:: Data in this exercise ::
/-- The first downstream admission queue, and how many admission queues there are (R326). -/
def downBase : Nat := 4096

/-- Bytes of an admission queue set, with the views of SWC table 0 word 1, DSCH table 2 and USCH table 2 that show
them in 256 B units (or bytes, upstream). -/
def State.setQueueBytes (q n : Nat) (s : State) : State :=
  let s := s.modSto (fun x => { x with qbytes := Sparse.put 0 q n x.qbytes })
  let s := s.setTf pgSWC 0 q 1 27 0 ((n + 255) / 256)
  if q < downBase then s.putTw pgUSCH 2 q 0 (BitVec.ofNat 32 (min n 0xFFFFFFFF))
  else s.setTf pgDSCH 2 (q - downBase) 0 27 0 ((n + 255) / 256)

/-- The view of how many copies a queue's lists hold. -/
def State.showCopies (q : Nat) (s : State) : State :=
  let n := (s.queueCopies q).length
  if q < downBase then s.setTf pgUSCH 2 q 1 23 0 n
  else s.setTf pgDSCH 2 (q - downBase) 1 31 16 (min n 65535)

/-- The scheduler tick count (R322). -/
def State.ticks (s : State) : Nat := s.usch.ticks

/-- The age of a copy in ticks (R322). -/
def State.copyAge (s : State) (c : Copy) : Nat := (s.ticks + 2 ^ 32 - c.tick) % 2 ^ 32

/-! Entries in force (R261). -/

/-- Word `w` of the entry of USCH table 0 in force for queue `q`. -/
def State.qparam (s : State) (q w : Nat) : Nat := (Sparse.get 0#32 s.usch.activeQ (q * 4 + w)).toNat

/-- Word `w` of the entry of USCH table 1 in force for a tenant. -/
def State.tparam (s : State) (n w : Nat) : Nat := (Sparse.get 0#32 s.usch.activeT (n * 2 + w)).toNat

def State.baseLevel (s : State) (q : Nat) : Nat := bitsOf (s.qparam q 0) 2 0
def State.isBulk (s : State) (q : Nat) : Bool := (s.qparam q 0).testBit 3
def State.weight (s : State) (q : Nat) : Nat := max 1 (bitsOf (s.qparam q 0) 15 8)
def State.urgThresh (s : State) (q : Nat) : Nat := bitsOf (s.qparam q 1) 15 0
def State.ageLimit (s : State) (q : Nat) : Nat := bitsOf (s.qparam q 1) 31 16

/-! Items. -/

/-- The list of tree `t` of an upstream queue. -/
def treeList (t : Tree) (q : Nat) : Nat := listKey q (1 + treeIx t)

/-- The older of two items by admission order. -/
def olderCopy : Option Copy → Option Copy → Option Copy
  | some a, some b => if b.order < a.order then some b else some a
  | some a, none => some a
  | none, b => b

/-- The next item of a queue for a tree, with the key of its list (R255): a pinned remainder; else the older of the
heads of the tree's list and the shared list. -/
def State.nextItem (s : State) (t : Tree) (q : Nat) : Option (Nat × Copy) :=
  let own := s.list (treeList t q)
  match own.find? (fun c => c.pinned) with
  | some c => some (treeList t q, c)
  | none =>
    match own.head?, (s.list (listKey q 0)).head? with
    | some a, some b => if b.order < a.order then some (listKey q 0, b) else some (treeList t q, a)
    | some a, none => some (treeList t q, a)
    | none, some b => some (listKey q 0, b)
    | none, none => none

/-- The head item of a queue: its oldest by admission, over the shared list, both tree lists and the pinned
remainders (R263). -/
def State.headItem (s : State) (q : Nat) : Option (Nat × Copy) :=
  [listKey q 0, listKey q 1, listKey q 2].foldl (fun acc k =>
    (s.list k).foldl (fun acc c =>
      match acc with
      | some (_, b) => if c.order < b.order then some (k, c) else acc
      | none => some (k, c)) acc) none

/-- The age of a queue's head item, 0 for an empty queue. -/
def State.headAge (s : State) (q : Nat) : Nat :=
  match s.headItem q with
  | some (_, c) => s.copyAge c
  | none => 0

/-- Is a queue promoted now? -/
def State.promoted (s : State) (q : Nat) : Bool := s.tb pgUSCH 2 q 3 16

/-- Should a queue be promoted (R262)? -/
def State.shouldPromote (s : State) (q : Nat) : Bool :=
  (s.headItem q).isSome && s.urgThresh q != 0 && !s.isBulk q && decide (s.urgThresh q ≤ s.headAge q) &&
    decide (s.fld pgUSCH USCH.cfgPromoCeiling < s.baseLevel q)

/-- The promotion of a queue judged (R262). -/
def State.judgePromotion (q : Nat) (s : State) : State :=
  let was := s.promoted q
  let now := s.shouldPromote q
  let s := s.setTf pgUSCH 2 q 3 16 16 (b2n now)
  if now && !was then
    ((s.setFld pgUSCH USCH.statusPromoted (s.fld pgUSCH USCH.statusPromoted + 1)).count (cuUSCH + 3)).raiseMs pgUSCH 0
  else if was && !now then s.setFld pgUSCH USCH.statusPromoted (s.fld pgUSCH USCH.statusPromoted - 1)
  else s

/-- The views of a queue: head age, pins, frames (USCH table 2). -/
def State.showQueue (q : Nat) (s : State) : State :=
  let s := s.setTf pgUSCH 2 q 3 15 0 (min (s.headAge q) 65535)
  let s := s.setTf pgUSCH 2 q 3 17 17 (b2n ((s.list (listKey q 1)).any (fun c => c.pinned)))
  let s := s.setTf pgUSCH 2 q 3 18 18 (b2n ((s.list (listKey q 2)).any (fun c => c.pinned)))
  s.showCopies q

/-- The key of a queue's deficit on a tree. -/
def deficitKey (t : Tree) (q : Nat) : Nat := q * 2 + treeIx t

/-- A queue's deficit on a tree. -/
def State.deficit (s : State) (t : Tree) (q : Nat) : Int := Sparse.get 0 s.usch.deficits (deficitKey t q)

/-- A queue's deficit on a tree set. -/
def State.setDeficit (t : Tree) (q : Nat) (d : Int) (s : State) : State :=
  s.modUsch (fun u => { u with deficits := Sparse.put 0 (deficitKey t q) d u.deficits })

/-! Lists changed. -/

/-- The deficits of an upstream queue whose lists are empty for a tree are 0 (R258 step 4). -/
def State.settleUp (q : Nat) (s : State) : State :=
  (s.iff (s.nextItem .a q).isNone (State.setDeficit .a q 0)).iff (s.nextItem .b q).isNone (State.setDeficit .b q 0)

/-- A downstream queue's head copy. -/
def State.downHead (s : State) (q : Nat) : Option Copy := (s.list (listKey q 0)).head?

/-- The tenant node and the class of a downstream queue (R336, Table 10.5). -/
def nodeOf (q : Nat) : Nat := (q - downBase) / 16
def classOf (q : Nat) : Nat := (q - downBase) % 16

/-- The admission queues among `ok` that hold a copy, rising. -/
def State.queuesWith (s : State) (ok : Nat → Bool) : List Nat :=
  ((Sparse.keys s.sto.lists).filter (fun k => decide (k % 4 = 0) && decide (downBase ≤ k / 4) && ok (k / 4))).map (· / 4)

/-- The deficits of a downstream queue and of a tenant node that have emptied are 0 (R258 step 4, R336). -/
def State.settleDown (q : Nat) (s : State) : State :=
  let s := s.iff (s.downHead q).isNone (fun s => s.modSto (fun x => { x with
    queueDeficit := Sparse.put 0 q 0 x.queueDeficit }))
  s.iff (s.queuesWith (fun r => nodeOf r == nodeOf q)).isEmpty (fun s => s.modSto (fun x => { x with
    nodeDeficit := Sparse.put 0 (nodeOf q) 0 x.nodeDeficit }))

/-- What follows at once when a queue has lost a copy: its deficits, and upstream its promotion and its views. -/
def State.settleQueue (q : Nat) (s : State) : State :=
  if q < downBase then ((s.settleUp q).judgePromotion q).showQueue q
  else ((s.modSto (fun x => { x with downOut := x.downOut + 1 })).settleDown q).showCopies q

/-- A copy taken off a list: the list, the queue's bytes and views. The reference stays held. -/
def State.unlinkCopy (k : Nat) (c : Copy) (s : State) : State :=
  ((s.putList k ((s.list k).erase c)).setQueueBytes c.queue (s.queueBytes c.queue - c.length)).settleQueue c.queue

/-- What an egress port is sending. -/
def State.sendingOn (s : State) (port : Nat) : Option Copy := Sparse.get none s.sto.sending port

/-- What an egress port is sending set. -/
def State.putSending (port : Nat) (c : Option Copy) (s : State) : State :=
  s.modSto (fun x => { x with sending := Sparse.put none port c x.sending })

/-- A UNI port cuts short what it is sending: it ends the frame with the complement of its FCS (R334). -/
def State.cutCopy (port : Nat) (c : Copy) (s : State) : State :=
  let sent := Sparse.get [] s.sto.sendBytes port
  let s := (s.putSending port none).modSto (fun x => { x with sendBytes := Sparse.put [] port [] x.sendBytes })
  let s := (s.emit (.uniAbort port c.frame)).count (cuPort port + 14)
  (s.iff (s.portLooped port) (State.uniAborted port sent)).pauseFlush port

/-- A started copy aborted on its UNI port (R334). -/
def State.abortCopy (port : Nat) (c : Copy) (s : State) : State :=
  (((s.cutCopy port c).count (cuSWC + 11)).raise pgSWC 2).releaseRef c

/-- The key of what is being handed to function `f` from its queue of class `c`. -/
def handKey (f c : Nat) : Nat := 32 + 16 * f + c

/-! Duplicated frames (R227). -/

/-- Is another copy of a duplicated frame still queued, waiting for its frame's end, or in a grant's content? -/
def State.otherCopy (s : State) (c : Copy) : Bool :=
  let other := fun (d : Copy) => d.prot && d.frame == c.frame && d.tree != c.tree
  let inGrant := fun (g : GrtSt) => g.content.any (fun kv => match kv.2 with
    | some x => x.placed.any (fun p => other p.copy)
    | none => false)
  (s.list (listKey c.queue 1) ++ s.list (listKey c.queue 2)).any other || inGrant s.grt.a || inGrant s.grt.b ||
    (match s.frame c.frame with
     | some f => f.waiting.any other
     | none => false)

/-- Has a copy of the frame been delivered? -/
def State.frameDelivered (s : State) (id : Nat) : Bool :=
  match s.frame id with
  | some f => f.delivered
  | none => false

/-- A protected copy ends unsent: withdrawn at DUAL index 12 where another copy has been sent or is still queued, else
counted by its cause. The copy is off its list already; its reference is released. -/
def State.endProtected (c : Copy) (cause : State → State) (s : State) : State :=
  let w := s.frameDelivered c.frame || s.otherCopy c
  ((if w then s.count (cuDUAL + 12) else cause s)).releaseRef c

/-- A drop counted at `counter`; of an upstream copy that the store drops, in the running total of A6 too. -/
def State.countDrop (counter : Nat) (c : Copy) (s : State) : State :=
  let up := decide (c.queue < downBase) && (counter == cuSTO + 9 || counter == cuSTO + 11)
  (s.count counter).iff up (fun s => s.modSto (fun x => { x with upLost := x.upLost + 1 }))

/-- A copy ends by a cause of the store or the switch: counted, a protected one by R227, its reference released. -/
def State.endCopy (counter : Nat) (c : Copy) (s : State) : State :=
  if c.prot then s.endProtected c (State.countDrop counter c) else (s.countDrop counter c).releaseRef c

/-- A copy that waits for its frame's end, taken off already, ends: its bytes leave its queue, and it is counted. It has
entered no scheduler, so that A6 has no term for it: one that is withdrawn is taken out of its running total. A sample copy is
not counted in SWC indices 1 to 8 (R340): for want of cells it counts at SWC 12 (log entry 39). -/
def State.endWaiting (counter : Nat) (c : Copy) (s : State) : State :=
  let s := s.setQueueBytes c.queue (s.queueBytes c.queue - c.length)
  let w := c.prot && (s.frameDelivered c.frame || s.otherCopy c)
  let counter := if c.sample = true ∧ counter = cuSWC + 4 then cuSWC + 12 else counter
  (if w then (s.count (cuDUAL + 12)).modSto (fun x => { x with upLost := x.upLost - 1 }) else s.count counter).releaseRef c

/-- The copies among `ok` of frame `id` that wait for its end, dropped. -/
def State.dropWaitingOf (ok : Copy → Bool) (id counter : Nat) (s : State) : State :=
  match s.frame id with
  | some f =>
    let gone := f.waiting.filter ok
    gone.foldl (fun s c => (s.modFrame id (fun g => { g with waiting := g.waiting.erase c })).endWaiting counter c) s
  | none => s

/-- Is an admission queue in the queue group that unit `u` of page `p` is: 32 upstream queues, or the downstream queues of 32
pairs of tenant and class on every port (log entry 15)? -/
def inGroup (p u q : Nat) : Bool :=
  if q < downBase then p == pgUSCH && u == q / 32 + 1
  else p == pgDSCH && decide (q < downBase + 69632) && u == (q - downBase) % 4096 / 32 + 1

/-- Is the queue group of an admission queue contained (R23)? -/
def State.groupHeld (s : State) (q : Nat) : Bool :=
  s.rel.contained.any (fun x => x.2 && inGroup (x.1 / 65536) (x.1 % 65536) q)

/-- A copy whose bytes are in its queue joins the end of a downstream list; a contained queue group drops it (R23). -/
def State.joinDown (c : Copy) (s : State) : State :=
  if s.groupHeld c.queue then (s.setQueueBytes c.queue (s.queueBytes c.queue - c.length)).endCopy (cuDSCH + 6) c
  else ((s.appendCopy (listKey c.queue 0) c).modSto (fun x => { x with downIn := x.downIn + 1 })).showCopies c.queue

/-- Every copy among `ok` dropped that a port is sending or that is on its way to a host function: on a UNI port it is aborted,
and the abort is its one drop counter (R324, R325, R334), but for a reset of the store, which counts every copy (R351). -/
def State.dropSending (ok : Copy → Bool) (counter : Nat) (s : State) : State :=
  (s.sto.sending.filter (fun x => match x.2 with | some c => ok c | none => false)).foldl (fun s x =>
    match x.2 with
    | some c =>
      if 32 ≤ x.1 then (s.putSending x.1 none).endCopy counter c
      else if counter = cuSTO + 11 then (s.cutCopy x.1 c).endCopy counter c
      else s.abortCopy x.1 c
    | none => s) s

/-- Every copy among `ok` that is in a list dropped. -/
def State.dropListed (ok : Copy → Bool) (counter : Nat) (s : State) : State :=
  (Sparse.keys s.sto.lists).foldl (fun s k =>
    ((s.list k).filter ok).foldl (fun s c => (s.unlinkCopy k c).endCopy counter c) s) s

==

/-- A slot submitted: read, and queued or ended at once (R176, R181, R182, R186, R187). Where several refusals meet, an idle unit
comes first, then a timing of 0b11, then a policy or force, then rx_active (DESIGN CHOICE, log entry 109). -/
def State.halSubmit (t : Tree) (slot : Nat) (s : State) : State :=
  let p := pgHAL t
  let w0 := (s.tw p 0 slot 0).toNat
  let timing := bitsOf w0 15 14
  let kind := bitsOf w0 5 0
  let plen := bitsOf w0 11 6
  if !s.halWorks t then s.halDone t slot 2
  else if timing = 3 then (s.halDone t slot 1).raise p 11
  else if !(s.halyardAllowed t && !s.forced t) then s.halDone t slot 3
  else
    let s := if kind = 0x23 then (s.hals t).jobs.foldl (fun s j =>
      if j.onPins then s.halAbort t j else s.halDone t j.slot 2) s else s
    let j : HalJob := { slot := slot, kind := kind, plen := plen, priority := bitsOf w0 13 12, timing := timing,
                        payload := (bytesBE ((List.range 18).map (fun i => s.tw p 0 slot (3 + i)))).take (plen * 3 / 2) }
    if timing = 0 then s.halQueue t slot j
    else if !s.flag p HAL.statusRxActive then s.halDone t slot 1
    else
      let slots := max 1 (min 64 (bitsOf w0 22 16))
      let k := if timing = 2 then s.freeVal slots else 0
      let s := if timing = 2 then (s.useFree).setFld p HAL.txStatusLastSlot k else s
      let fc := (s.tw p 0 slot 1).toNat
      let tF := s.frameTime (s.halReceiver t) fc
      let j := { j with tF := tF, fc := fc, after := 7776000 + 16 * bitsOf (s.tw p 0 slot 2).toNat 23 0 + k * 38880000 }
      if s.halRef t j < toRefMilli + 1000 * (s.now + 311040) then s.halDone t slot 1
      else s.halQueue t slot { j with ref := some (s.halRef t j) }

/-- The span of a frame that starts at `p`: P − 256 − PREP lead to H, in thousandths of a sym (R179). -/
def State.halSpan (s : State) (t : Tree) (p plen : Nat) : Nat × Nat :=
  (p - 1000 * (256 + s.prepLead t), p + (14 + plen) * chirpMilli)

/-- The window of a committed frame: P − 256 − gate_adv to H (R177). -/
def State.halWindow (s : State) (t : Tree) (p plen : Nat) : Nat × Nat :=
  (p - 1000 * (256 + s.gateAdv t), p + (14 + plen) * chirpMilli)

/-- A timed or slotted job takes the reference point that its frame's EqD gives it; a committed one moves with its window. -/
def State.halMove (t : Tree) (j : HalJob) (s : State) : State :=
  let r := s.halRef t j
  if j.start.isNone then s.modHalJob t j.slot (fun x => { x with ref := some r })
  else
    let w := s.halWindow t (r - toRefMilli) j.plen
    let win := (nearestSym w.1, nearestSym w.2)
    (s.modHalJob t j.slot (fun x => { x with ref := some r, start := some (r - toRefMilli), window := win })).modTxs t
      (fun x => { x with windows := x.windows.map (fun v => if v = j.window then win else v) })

:: Brief ::
In the listing above, start at the line with "((Sparse.keys s.sto.lists).filter (fun", go on through the line with "let s := s.iff", and copy each of those lines exactly; leave out all the rest.

:: Answer box ::
  ((Sparse.keys s.sto.lists).filter (fun k => decide (k % 4 = 0) && decide (downBase ≤ k / 4) && ok (k / 4))).map (· / 4)

/-- The deficits of a downstream queue and of a tenant node that have emptied are 0 (R258 step 4, R336). -/
def State.settleDown (q : Nat) (s : State) : State :=
  let s := s.iff (s.downHead q).isNone (fun s => s.modSto (fun x => { x with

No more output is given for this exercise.